Table 2 Physical properties of the ZrO2/SiO2 composites and reference zirconia
Sample SBETa/m2 g−1 Vporeb/cm3 g−1 Vmeso-porec/cm3 g−1 dmeso-pored/nm ZrO2/(ZrO2 + SiO2)e/wt%
a BET specific surface area.b Total pore volume: estimated at 0.99P/P0.c Pore volume of meso-pores: estimated by the BJH method.d Major meso-pore diameter peaks: estimated from adsorption branch by the BJH method.e Weight ratio: estimated by the ICP-AES analysis.
Z50P/K(600) 392 0.38 0.32 3.7, 7.1 57
Z50N/K(600) 295 0.41 0.38 7.1 45
rZP(600) <1 0.02 0.02 >50 100
rZN(600) 32 0.26 0.26 >50 100


The XRD patterns of Z50P/K(600), Z50N/K(600), rZP(600), and rZN(600) are shown in Fig. 3. It was observed that the zirconia samples synthesized by the thermal decomposition method from zirconium propoxide and zirconyl nitrate as zirconium sources consist of monoclinic and tetragonal phases. For the rZN(600), the diffraction peaks assigned to the tetragonal phase were observed slightly and the peaks assigned to monoclinic phase were mainly observed. For the Z50P/K(600), the formation of zirconia with monoclinic and tetragonal phases were confirmed, while tetragonal phase was found to be the main crystalline phase. In contrast, the broad diffraction peaks appeared at 2θ = ca. 30° and ca. 50° for the Z50N/K(600). It is presumably considered that the zirconia components are mainly amorphous and slightly tetragonal. These results revealed that the crystal growth behavior of zirconia differs depending on the zirconium source. The crystalline phase of Z50N/K(600) was solely tetragonal and because of this the zirconia crystal can be formed in the meso-porous space of KIT-6. The pore size of KIT-6 was ca. 8.1 nm, and thus, the space in which zirconia crystal can be grown is limited from reaching the meso size. Garvie et al. reported that when the zirconia particle size is below 30 nm, the zirconia after the calcination below 1170 °C can be theoretically found in the tetragonal phase.3,4 As in the present case, tetragonal zirconia is considered to be predominantly formed because the crystal growth of zirconia particles was limited below 30 nm.

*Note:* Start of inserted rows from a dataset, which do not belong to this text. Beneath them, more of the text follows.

-- ==== Sys2Proof/Laws/Operands.lean ====
section
/-! SUPPORT. What each operand form answers: the string, or the error of its length. -/

namespace Sys2Proof.Machine

variable {s : State}

theorem msgOperand_ok (h : s.msglen.val ≤ Config.msgMax) : s.msgOperand = .ok (s.msg.slice 0 s.msglen.val) :=
  if_neg (Nat.not_lt.mpr h)

theorem msgOperand_long (h : Config.msgMax < s.msglen.val) : s.msgOperand = .error .badLength := if_pos h

theorem dataOperand_ok (h : s.datalen.val ≤ Config.dataMax) : s.dataOperand = .ok (s.data.slice 0 s.datalen.val) :=
  if_neg (Nat.not_lt.mpr h)

theorem dataOperand_long (h : Config.dataMax < s.datalen.val) : s.dataOperand = .error .badLength := if_pos h

theorem stagedField_ok {w : Nat} (h : s.datalen.val = w) : s.stagedField w = .ok (s.data.slice 0 w) :=
  if_neg (not_not.mpr h)

theorem stagedField_wrong {w : Nat} (h : s.datalen.val ≠ w) : s.stagedField w = .error .badLength := if_pos h

theorem keyOperand_zero (h : s.keylen.val = 0) : s.keyOperand = .error .invalidKey := dif_pos h

theorem keyOperand_long (h : Config.keyMax < s.keylen.val) : s.keyOperand = .error .badLength := by
  rw [State.keyOperand, dif_neg (by simp only [Config.keyMax] at h; omega), dif_pos h]

theorem keyOperand_ok (h0 : 0 < s.keylen.val) (h : s.keylen.val ≤ Config.keyMax) :
    s.keyOperand = .ok (keyOf s.key s.keylen.val h0 h) := by
  rw [State.keyOperand, dif_neg (by omega), dif_neg (Nat.not_lt.mpr h)]

/-- The three outcomes of the key operand (R231, R234). -/
theorem keyOperand_cases (s : State) :
    (s.keylen.val = 0 ∧ s.keyOperand = .error .invalidKey) ∨
    (Config.keyMax < s.keylen.val ∧ s.keyOperand = .error .badLength) ∨
    (∃ (h0 : 0 < s.keylen.val) (h : s.keylen.val ≤ Config.keyMax), s.keyOperand = .ok (keyOf s.key s.keylen.val h0 h)) := by
  rcases Nat.eq_zero_or_pos s.keylen.val with h | h0
  · exact .inl ⟨h, keyOperand_zero h⟩
  · rcases Nat.lt_or_ge Config.keyMax s.keylen.val with h | h
    · exact .inr (.inl ⟨h, keyOperand_long h⟩)
    · exact .inr (.inr ⟨h0, h, keyOperand_ok h0 h⟩)

theorem msgOperand_cases (s : State) :
    (Config.msgMax < s.msglen.val ∧ s.msgOperand = .error .badLength) ∨
    (s.msglen.val ≤ Config.msgMax ∧ s.msgOperand = .ok (s.msg.slice 0 s.msglen.val)) :=
  (Nat.lt_or_ge Config.msgMax s.msglen.val).imp (fun h => ⟨h, msgOperand_long h⟩) fun h => ⟨h, msgOperand_ok h⟩

theorem dataOperand_cases (s : State) :
    (Config.dataMax < s.datalen.val ∧ s.dataOperand = .error .badLength) ∨
    (s.datalen.val ≤ Config.dataMax ∧ s.dataOperand = .ok (s.data.slice 0 s.datalen.val)) :=
  (Nat.lt_or_ge Config.dataMax s.datalen.val).imp (fun h => ⟨h, dataOperand_long h⟩) fun h => ⟨h, dataOperand_ok h⟩

theorem stagedField_cases (s : State) (w : Nat) :
    (s.datalen.val ≠ w ∧ s.stagedField w = .error .badLength) ∨
    (s.datalen.val = w ∧ s.stagedField w = .ok (s.data.slice 0 w)) :=
  (ne_or_eq s.datalen.val w).imp (fun h => ⟨h, stagedField_wrong h⟩) fun h => ⟨h, stagedField_ok h⟩

theorem keyOf_length (b : Buf Config.keyMax) (n : Nat) (h0 : 0 < n) (h : n ≤ Config.keyMax) :
    (keyOf b n h0 h).bytes.length = n := by
  simp only [keyOf, Buf.slice_length]
  omega

@[simp] theorem kek_bytes (s : State) : s.kek.bytes = s.kekh1.bytes ++ s.kekh2.bytes := rfl

/-- The KEK depends on the two halves alone (R210). -/
theorem kek_congr {s t : State} (h1 : s.kekh1 = t.kekh1) (h2 : s.kekh2 = t.kekh2) : s.kek = t.kek := by
  unfold State.kek
  congr 3

theorem kek_length (s : State) : s.kek.bytes.length = 32 := by simp [Config.half]

theorem secretOperand_length (s : State) : s.secretOperand.length = min s.seclen.toNat 64 := by
  simp only [State.secretOperand, Buf.slice_length, Config.secMax]
  omega

end Sys2Proof.Machine
end

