-- ==== Sys2Proof/Laws/Exec.lean ====
section
/-! SUPPORT. What the shared operations of the commands answer: each once, with its cases. -/

namespace Sys2Proof.Machine

theorem finish_eq_next {s t : State} (h : finish s = .next t) : t = s.complete .ok 0 := by
  simpa [finish] using h.symm

theorem raise_eq_next {e : CmdError} {s t : State} (h : raise e s = .next t) : t = s.complete e.code e.mask := by
  simpa [raise] using h.symm

theorem CmdError.code_ne_ok (e : CmdError) : e.code ≠ .ok := by cases e <;> simp [CmdError.code]

theorem CmdError.mask_eq_zero {e : CmdError} (h : e.code ≠ .missingField) : e.mask = 0 := by
  cases e <;> first | rfl | exact absurd rfl h

/-- A `SETx` of a fixed-width field: a wrong length leaves the record of `BadLength`, the right one stores and marks (R201). -/
theorem setFixed_cases (k w : Nat) (store : List Byte → State → State) (s : State) :
    (s.datalen.val ≠ w ∧ setFixed k w store s = raise .badLength s) ∨
    (s.datalen.val = w ∧ setFixed k w store s = finish ((store (s.data.slice 0 w) s).markSet k)) := by
  rcases stagedField_cases s w with ⟨h, e⟩ | ⟨h, e⟩
  · exact .inl ⟨h, by simp [setFixed, e]⟩
  · exact .inr ⟨h, by simp [setFixed, e]⟩

/-- The two outcomes of `HASH` (R155). -/
theorem execHash_cases (s : State) :
    (Config.msgMax < s.msglen.val ∧ execHash s = raise .badLength s) ∨
    (s.msglen.val ≤ Config.msgMax ∧
      execHash s = finish { s with digest := sha256 (s.msg.slice 0 s.msglen.val) }) := by
  rcases msgOperand_cases s with ⟨h, e⟩ | ⟨h, e⟩
  · exact .inl ⟨h, by simp [execHash, e]⟩
  · exact .inr ⟨h, by simp [execHash, e]⟩

/-- The two outcomes of `HMAC` (R172). -/
theorem execHmac_cases (s : State) :
    (Config.msgMax < s.msglen.val ∧ execHmac s = raise .badLength s) ∨
    (s.msglen.val ≤ Config.msgMax ∧
      execHmac s = finish
        { s with inner := (hmacF s.ipad s.opad (s.msg.slice 0 s.msglen.val)).1
                 digest := (hmacF s.ipad s.opad (s.msg.slice 0 s.msglen.val)).2 }) := by
  rcases msgOperand_cases s with ⟨h, e⟩ | ⟨h, e⟩
  · exact .inl ⟨h, by simp [execHmac, e]⟩
  · exact .inr ⟨h, by simp [execHmac, e]⟩

/-- The outcomes of `CIPHER`, in the order of R238 (R185). -/
theorem execCipher_cases (s : State) :
    (s.keylen.val = 0 ∧ execCipher s = raise .invalidKey s) ∨
    (0 < s.keylen.val ∧ (Config.keyMax < s.keylen.val ∨ Config.dataMax < s.datalen.val) ∧
      execCipher s = raise .badLength s) ∨
    (∃ (h0 : 0 < s.keylen.val) (h : s.keylen.val ≤ Config.keyMax), s.datalen.val ≤ Config.dataMax ∧
      execCipher s = finish
        { s with data := s.data.put 0 (sc (keyOf s.key s.keylen.val h0 h) (s.data.slice 0 s.datalen.val)) }) := by
  rcases keyOperand_cases s with ⟨h, e⟩ | ⟨h, e⟩ | ⟨h0, h, e⟩
  · exact .inl ⟨h, by simp [execCipher, e]⟩
  · exact .inr (.inl ⟨by simp only [Config.keyMax] at h; omega, .inl h, by simp [execCipher, e]⟩)
  · rcases dataOperand_cases s with ⟨hd, ed⟩ | ⟨hd, ed⟩
    · exact .inr (.inl ⟨h0, .inr hd, by simp [execCipher, e, ed]⟩)
    · exact .inr (.inr ⟨h0, h, hd, by simp [execCipher, e, ed]⟩)

/-- The outcomes of `CIPHERI` (R186). -/
theorem execCipheri_cases (s : State) :
    (s.keylen.val = 0 ∧ execCipheri s = raise .invalidKey s) ∨
    (Config.keyMax < s.keylen.val ∧ execCipheri s = raise .badLength s) ∨
    (∃ (h0 : 0 < s.keylen.val) (h : s.keylen.val ≤ Config.keyMax),
      execCipheri s = finish { s with ipad := scPad (keyOf s.key s.keylen.val h0 h) s.ipad }) := by
  rcases keyOperand_cases s with ⟨h, e⟩ | ⟨h, e⟩ | ⟨h0, h, e⟩
  · exact .inl ⟨h, by simp [execCipheri, e]⟩
  · exact .inr (.inl ⟨h, by simp [execCipheri, e]⟩)
  · exact .inr (.inr ⟨h0, h, by simp [execCipheri, e]⟩)

/-- The outcomes of `CIPHERO` (R187). -/
theorem execCiphero_cases (s : State) :
    (s.keylen.val = 0 ∧ execCiphero s = raise .invalidKey s) ∨
    (Config.keyMax < s.keylen.val ∧ execCiphero s = raise .badLength s) ∨
    (∃ (h0 : 0 < s.keylen.val) (h : s.keylen.val ≤ Config.keyMax),
      execCiphero s = finish { s with opad := scPad (keyOf s.key s.keylen.val h0 h) s.opad }) := by
  rcases keyOperand_cases s with ⟨h, e⟩ | ⟨h, e⟩ | ⟨h0, h, e⟩
  · exact .inl ⟨h, by simp [execCiphero, e]⟩
  · exact .inr (.inl ⟨h, by simp [execCiphero, e]⟩)
  · exact .inr (.inr ⟨h0, h, by simp [execCiphero, e]⟩)

/-- The two outcomes of `SETCHAL` (R206). -/
theorem execSetchal_cases (s : State) :
    (Config.dataMax < s.datalen.val ∧ execSetchal s = raise .badLength s) ∨
    (s.datalen.val ≤ Config.dataMax ∧
      execSetchal s = finish ((s.storeChallenge (s.data.slice 0 s.datalen.val)).markSet 4)) := by
  rcases dataOperand_cases s with ⟨h, e⟩ | ⟨h, e⟩
  · exact .inl ⟨h, by simp [execSetchal, e]⟩
  · exact .inr ⟨h, by simp [execSetchal, e]⟩

/-- The two outcomes of `VERIFY` (R210). -/
theorem execVerify_cases (s : State) :
    (s.absent ≠ 0 ∧ execVerify s = raise (.missingField s.absent) s) ∨
    (s.absent = 0 ∧ execVerify s = finish s.loadKek.decryptPads.recompute.compare) := by
  by_cases h : s.absent = 0
  · exact .inr ⟨h, if_neg (not_not.mpr h)⟩
  · exact .inl ⟨h, if_pos h⟩

/-- No field is absent exactly when all are present (R31, R32). -/
theorem absent_eq_zero_iff (s : State) : s.absent = 0 ↔ s.present = allPresent := by
  have : ∀ p : BitVec 6, (~~~p &&& allPresent = 0) ↔ p = allPresent := by decide
  exact this s.present

/-- What a `SETx` leaves of the flags: in error all as they were; else one `PRESENT` bit more, and no verdict (R201). -/
theorem set_flags {i : Instr} (hi : i.isSet = true) (s : State) :
    exec i s = raise .badLength s ∨ ∃ (k : Nat) (u : State), k < 6 ∧ exec i s = finish (u.markSet k) ∧
      u.present = s.present := by
  have fixed (k w : Nat) (hk : k < 6) (store : List Byte → State → State) (hs : ∀ f, (store f s).present = s.present) :
      setFixed k w store s = raise .badLength s ∨ ∃ (j : Nat) (u : State), j < 6 ∧
        setFixed k w store s = finish (u.markSet j) ∧ u.present = s.present :=
    (setFixed_cases k w store s).imp And.right fun h => ⟨k, _, hk, h.2, hs _⟩
  cases i <;> try exact absurd hi (by decide)
  case setchal => exact (execSetchal_cases s).imp And.right fun h => ⟨4, s.storeChallenge _, by decide, h.2, rfl⟩
  case setkek1 => exact fixed 0 16 (by decide) (fun f s => { s with kekh1 := s.kekh1.put 0 f }) fun _ => rfl
  case setkek2 => exact fixed 1 16 (by decide) (fun f s => { s with kekh2 := s.kekh2.put 0 f }) fun _ => rfl
  case seteipad => exact fixed 2 64 (by decide) (fun f s => { s with eipad := s.eipad.put 0 f }) fun _ => rfl
  case seteopad => exact fixed 3 64 (by decide) (fun f s => { s with eopad := s.eopad.put 0 f }) fun _ => rfl
  case setresp => exact fixed 5 32 (by decide) (fun f s => { s with expresp := s.expresp.put 0 f }) fun _ => rfl

end Sys2Proof.Machine
end

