-- ==== Sys2Proof/Tests/Slice0.lean ====
section
/-! SUPPORT. Small tests. Expected values are the spec's: the encoding table (30_encoding.md), the vectors of
95_test_vectors.md (named V-... or P...), or hand calculation where a comment says so. After them a witness for each statement
that has hypotheses. -/

namespace Sys2Proof.Tests

/-! One theorem after the other: a thread for each would reserve more stack than the check allows. -/

set_option Elab.async false

open Sys2Proof.Machine

/-! Helpers. -/

/-- The outcome is a next state with the property. -/
def after (o : Host.Outcome State Fault Refusal) (p : State → Bool) : Bool :=
  match o with
  | .next t => p t
  | .fault _ => false
  | .refused _ => false

/-- A length register holding `n` (R33). -/
def len (n : Nat) : Len16 := ⟨BitVec.ofNat 8 n, BitVec.ofNat 8 (n / 256)⟩

/-- `n` bytes counting up from `a`. -/
def upFrom (a n : Nat) : List Byte := (List.range n).map fun i => BitVec.ofNat 8 (a + i)

/-- A buffer that starts with the bytes and holds zeros behind them. -/
def buf (n : Nat) (s : List Byte) : Buf n := (Buf.rep n 0).put 0 s

/-- The block with secret "Jefe" (V-P2). -/
def sJefe : State := { State.reset with secret := buf 64 [0x4A, 0x65, 0x66, 0x65], seclen := 4 }

/-- The block with message "abc" (V-H14). -/
def sAbc : State := { State.reset with msg := buf 256 [0x61, 0x62, 0x63], msglen := len 3 }

/-- The block with key "Key" and data "Plaintext" (V-S1, P4), and one more byte behind the data. -/
def sKey : State :=
  { State.reset with
    key := buf 256 [0x4B, 0x65, 0x79]
    keylen := len 3
    data := buf 256 [0x50, 0x6C, 0x61, 0x69, 0x6E, 0x74, 0x65, 0x78, 0x74, 0xAA]
    datalen := len 9 }

/-- A staged string of `n` bytes 0x10, 0x11, ... -/
def sStage (n : Nat) : State := { State.reset with data := buf 256 (upFrom 0x10 n), datalen := len n }

/-- A context with all six fields set, all zero, and an empty challenge (V-V10). -/
def sFull : State := { State.reset with present := 0b111111 }

/-- The two enciphered pads of P1. -/
def pEipad : List Byte :=
  [0x1A, 0x1A, 0x84, 0xEB, 0x76, 0xC6, 0xD6, 0xF1, 0x6C, 0x01, 0x9B, 0xD3, 0xFE, 0xEB, 0x62, 0x68]
  ++ [0x04, 0xB9, 0x96, 0x72, 0xDD, 0x5B, 0x67, 0x08, 0xC6, 0xD1, 0xE9, 0x7D, 0x3B, 0x89, 0x79, 0x83]
  ++ [0x80, 0xBA, 0x5D, 0x74, 0x6F, 0x40, 0xC2, 0x63, 0xCB, 0x6F, 0x20, 0x33, 0x96, 0xB4, 0xE1, 0x89]
  ++ [0x4F, 0x0A, 0x7C, 0xB1, 0x68, 0xC7, 0xCD, 0xCB, 0x83, 0xB5, 0xDE, 0xC2, 0x4D, 0x85, 0x8A, 0xB3]

def pEopad : List Byte :=
  [0x70, 0x70, 0xEE, 0x81, 0x1C, 0xAC, 0xBC, 0x9B, 0x06, 0x6B, 0xF1, 0xB9, 0x94, 0x81, 0x08, 0x02]
  ++ [0x6E, 0xD3, 0xFC, 0x18, 0xB7, 0x31, 0x0D, 0x62, 0xAC, 0xBB, 0x83, 0x17, 0x51, 0xE3, 0x13, 0xE9]
  ++ [0xEA, 0xD0, 0x37, 0x1E, 0x05, 0x2A, 0xA8, 0x09, 0xA1, 0x05, 0x4A, 0x59, 0xFC, 0xDE, 0x8B, 0xE3]
  ++ [0x25, 0x60, 0x16, 0xDB, 0x02, 0xAD, 0xA7, 0xA1, 0xE9, 0xDF, 0xB4, 0xA8, 0x27, 0xEF, 0xE0, 0xD9]

/-- The response of P1. -/
def pResp : List Byte :=
  [0xED, 0x30, 0x51, 0xE7, 0x6E, 0xD8, 0xAC, 0xAD, 0x1D, 0x2A, 0x31, 0x16, 0x1D, 0x99, 0x25, 0x7C]
  ++ [0xC7, 0xDA, 0x73, 0x1B, 0x82, 0x8D, 0x76, 0x44, 0xD6, 0xD5, 0xA8, 0x6A, 0xC9, 0xFC, 0x82, 0x3E]

/-- The context of P2 before line 13. -/
def sBundle : State :=
  { sFull with
    kekh1 := buf 16 (upFrom 0x10 16)
    kekh2 := buf 16 (upFrom 0x20 16)
    eipad := buf 64 pEipad
    eopad := buf 64 pEopad
    chal := buf 256 (upFrom 0xA0 32)
    challen := len 32
    expresp := buf 32 pResp }

/-! Decoding: each code written bit by bit, `grp` then `fn` (R90, R94). -/

theorem test_decode_nop : decode 0b00000000 = .ok .nop := by decide
theorem test_decode_clrctx : decode 0b00000001 = .ok .clrctx := by decide
theorem test_decode_padkey : decode 0b00010000 = .ok .padkey := by decide
theorem test_decode_derive : decode 0b00010001 = .ok .derive := by decide
theorem test_decode_xorpads : decode 0b00010010 = .ok .xorpads := by decide
theorem test_decode_hash : decode 0b00010011 = .ok .hash := by decide
theorem test_decode_hmac : decode 0b00010100 = .ok .hmac := by decide
theorem test_decode_cipher : decode 0b00010101 = .ok .cipher := by decide
theorem test_decode_cipheri : decode 0b00010110 = .ok .cipheri := by decide
theorem test_decode_ciphero : decode 0b00010111 = .ok .ciphero := by decide
theorem test_decode_setkek1 : decode 0b00100000 = .ok .setkek1 := by decide
theorem test_decode_setkek2 : decode 0b00100001 = .ok .setkek2 := by decide
theorem test_decode_seteipad : decode 0b00100010 = .ok .seteipad := by decide
theorem test_decode_seteopad : decode 0b00100011 = .ok .seteopad := by decide
theorem test_decode_setchal : decode 0b00100100 = .ok .setchal := by decide
theorem test_decode_setresp : decode 0b00100101 = .ok .setresp := by decide
theorem test_decode_verify : decode 0b00101111 = .ok .verify := by decide

/-- The codes around the gaps of R97 (V-C4). -/
theorem test_decode_unknown :
    ∀ b ∈ [0x02#8, 0x0F#8, 0x18#8, 0x1F#8, 0x26#8, 0x2E#8, 0x30#8, 0x80#8, 0xFF#8],
      decode b = .error (.unknownCommand b) := by decide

image file: c7ra10942c-f3.tif
Fig. 3 Wide-angle XRD patterns of (a) Z50P/K(600)-propoxide, (b) Z50N/K(600)-nitrate, (c) rZP(600), and (d) rZN(600): (○) ZrO2-monoclinic, (▼) ZrO2-tetragonal.
Effect of calcination temperature. We have studied the effect of calcination temperature for the synthesis of the ZrO2/SiO2 composite. There is a possibility that the KIT-6 structure will change the final calcination; therefore, the calcination temperature dependence on the physical properties of KIT-6 has been studied. As summarized in Table S1, the SBET, Vpore, and Vmeso-pore of KIT-6 samples with the calcination at 600 °C and 800 °C for 4 h were smaller than those without and with the calcination at 400 °C. The dmeso-pore of the KIT-6 samples calcined at 800 °C decreased to ca. 7.2 nm. Furthermore, based on the small-angle X-ray scattering (SAXS) analysis of each KIT-6 sample (Fig. S1), it was found that the peak assigned to the (211) plane shifted to a higher angle with the increase in the calcination temperature and the Ia[3 with combining macron]d structure of KIT-6 was retained after the calcination at 800 °C. Therefore, for the synthesis of the ZrO2/SiO2 composites, while SBET, Vpore, Vmeso-pore, and dmeso-pore are decreased to a certain extent, the mesoporous structure of KIT-6 is considered to be maintained after the high temperature calcination at 800 °C.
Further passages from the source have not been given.